Les arts ont un rôle à jouer dans le développement des communautés

DIEPPE – Les arts peuvent contribuer à retrouver l’âme d’une municipalité, estime le fondateur et président de Hill Stratégies, Kelly Hill, qui s’arrêtera à Dieppe afin de présenter une conférence sur le rôle essentiel des artistes dans le développement des villes et des villages.

Un quart des 140 000 artistes au Canada habitent en région rurale ou dans des municipalités de moins de 50 000 habitants.
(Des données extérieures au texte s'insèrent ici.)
/-- POINTS under `single` (R148, R150, R153): the count of the one snapshot decides; an invalid rotation faults only when a
point would be rotated; each pair is ROTATE of the captured angle, width and height on the slot's raw point (R143, R145).
That `R_X[1]`, `R_Y[1]` after one pair, and every raw result register under a clear flag, keep their bits is the model's
choice (log entry 7). -/
def Obligations.PointsFromOneSnapshot : Prop :=
  encode .points = 0x060000 ∧
  ∀ s : State, s.seq = 0 → s.params.snapPolicy = .single →
    (s.constructed = false →
      exec .points s = .next { s with rValid := 0b0000, rStatus := 0x02, rFinfo := 0 }) ∧
    (s.constructed = true →
      (replyAfter 0 s = .failed →
        exec .points s = .next { s.readsDone 1 with rValid := 0b0000, rStatus := 0x05, rFinfo := 1 }) ∧
      (∀ S, replyAfter 0 s = .answered S →
        (S[0x02] = 0 →
          exec .points s = .next { s.readsDone 1 with
            rNpts := 0, rValid := 0b1000, rStatus := 0x00, rFinfo := 0 }) ∧
        (1 ≤ S[0x02].toNat → rotSelect s.rot = none →
          exec .points s = .next { s.readsDone 1 with
            rValid := 0b0000, rStatus := 0x06, rFinfo := s.rot.setWidth 24 }) ∧
        (S[0x02] = 1 → ∀ r, rotSelect s.rot = some r →
          exec .points s = .next { s.readsDone 1 with
            rNpts := 1,
            rX := #v[(rotate r (s.width.setWidth 32) (s.height.setWidth 32) (rawPoint S .slot1).widen).x, s.rX[1]],
            rY := #v[(rotate r (s.width.setWidth 32) (s.height.setWidth 32) (rawPoint S .slot1).widen).y, s.rY[1]],
            rValid := 0b1000, rStatus := 0x00, rFinfo := 0 }) ∧
        (2 ≤ S[0x02].toNat → ∀ r, rotSelect s.rot = some r →
          exec .points s = .next { s.readsDone 1 with
            rNpts := 2,
            rX := #v[
              (rotate r (s.width.setWidth 32) (s.height.setWidth 32) (rawPoint S .slot1).widen).x,
              (rotate r (s.width.setWidth 32) (s.height.setWidth 32) (rawPoint S .slot2).widen).x],
            rY := #v[
              (rotate r (s.width.setWidth 32) (s.height.setWidth 32) (rawPoint S .slot1).widen).y,
              (rotate r (s.width.setWidth 32) (s.height.setWidth 32) (rawPoint S .slot2).widen).y],
            rValid := 0b1000, rStatus := 0x00, rFinfo := 0 })))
Au Nouveau-Brunswick, plus de la moitié des 1900 artistes vivent dans de petites municipalités, a fait remarquer Kelly Hill.

«C’est la seule province où c’est le cas, à part l’Île-du-Prince-Édouard, où il n’y a pas de grandes villes», a-t-il déclaré au cours d’un entretien avec l’Acadie Nouvelle.

Selon Kelly Hill, il s’agit d’un enjeu important pour la province.

«On a vu dans les statistiques que les artistes les plus aptes à vivre en milieu rural ce sont les artistes visuels et les artisans parce qu’ils ont moins besoin d’infrastructures», a poursuivi Kelly Hill, soulignant que les régions rurales peuvent être attirantes pour les artistes puisque le coût de la vie y est moins élevé.

Le président de cette entreprise, qui depuis 2002 se spécialise dans les recherches sur les arts au Canada, considère que le rôle de l’artiste peut être crucial dans le développement d’une municipalité. Dans sa présentation, il donnera quelques exemples de villes, comme Arnaudville en Louisiane, qui ont réussi à se développer à nouveau grâce aux artistes.

«Souvent, il y a un leader qui est très fort dans la petite ville et cette personne en regroupe d’autres autour de sa vision», a-t-il expliqué.

«Un artiste est souvent au centre du développement des petites villes parce qu’il contribue à beaucoup d’autres activités culturelles. Ils font partie d’un festival et ce festival-là peut avoir des impacts importants au niveau économique et social sur la ville.»

Bien que les artistes jouent un rôle essentiel au développement de leur communauté, il reste que leur revenu annuel demeure très bas. Le revenu médian des artistes canadiens est de 12 900 $.

Au Nouveau-Brunswick, il chute à 8800 $, une situation typique de l’ensemble de l’Atlantique où les défis économiques des artistes sont encore plus grands.

Kelly Hill considère que cette situation est attribuable à plusieurs facteurs.

«Premièrement, les Canadiens n’achètent pas suffisamment d’oeuvres originales canadiennes, ensuite les compagnies privées n’investissent pas beaucoup dans les arts et les gouvernements pourraient en faire plus», a exprimé Kelly Hill.

Celui-ci cite un rapport du Conseil des arts du Canada qui date de quelques années dans lequel on souligne qu’une grande proportion de Néo-Brunswickois ne sont pas en mesure de nommer un organisme artistique dans leur communauté.

«C’est assez déprimant; donc il y a du travail à faire pour les organismes artistiques afin d’avoir plus d’engagement et de reconnaissance du public», a ajouté Kelly Hill.

Présentée par l’Association acadienne des artistes professionnels du Nouveau-Brunswick, la conférence de Kelly Hill, qui est ouverte au public, aura lieu au Centre des arts et de la culture de Dieppe, samedi, à 13 h 30.